▶ **Data excerpts**:
*** Begin section ***

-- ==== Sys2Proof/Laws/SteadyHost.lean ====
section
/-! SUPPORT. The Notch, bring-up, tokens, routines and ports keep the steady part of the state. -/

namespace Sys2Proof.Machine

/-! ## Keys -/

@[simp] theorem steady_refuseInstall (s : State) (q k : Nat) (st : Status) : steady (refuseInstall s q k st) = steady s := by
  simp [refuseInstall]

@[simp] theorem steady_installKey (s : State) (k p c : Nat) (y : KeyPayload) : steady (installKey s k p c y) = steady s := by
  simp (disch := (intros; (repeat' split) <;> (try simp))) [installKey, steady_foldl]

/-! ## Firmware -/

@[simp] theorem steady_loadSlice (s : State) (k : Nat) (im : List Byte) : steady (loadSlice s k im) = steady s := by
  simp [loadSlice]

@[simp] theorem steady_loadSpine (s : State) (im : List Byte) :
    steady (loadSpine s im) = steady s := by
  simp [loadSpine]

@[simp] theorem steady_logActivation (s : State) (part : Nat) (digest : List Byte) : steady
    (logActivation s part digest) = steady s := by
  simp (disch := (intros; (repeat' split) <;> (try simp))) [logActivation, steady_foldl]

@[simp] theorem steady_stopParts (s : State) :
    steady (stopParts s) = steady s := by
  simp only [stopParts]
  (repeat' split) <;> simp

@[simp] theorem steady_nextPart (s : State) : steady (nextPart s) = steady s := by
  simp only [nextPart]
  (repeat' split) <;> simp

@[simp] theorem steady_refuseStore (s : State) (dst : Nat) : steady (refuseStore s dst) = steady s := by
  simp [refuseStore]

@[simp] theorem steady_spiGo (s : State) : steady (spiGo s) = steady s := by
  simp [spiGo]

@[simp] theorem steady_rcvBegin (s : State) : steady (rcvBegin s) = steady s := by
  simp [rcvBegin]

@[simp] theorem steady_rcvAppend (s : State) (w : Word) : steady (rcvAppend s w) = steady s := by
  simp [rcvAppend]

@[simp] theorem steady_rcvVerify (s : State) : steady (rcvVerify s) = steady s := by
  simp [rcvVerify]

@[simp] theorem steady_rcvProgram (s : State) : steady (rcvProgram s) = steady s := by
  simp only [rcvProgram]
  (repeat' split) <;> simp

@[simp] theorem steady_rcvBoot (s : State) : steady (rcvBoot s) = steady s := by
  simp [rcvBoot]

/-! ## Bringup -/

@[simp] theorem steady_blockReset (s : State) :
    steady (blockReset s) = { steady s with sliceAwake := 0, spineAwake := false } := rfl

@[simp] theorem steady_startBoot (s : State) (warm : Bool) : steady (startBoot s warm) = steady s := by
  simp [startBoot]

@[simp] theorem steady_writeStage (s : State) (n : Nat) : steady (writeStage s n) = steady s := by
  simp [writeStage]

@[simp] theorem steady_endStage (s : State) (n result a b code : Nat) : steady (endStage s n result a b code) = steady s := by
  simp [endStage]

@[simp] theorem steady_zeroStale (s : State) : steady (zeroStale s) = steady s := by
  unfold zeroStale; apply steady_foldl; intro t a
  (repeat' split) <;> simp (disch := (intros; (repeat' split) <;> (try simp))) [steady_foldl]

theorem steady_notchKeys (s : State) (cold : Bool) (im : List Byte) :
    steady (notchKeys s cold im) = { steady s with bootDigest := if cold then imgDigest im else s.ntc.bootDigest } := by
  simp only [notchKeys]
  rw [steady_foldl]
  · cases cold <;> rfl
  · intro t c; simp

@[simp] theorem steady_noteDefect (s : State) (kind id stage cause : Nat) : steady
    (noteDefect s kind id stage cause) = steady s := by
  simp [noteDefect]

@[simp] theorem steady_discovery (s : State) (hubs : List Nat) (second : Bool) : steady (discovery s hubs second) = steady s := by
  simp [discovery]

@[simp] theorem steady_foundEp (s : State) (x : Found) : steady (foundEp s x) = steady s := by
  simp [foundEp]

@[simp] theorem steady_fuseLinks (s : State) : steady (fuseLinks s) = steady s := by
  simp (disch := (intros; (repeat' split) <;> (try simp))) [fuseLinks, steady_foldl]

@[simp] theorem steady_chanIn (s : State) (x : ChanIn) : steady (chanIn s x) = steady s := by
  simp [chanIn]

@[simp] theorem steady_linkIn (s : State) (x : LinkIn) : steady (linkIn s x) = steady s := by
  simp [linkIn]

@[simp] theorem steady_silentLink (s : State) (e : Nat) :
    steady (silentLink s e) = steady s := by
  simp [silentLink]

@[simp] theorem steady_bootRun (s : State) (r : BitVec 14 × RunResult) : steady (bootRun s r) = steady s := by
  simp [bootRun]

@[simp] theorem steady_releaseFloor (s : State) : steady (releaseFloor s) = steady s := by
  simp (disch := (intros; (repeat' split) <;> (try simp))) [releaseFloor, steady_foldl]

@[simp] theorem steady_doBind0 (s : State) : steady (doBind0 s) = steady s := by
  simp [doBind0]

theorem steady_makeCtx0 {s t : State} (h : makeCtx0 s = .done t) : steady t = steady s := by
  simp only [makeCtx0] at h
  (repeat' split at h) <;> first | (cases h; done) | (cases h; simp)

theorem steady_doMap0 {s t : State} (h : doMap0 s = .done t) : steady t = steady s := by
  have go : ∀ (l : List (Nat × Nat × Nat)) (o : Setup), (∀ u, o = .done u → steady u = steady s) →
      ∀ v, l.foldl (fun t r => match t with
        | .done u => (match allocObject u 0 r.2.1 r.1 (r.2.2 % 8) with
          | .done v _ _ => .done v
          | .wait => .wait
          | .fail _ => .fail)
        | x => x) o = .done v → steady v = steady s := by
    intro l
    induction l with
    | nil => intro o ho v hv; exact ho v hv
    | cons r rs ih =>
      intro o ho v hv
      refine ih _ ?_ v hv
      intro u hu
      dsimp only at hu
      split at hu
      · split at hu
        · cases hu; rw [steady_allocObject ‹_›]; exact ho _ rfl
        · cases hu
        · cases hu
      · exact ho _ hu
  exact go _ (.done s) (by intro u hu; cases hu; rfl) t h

*** End section ***

Figure out the number of lines above in which the string "rcvBegin" appears. Only the number should be given.

2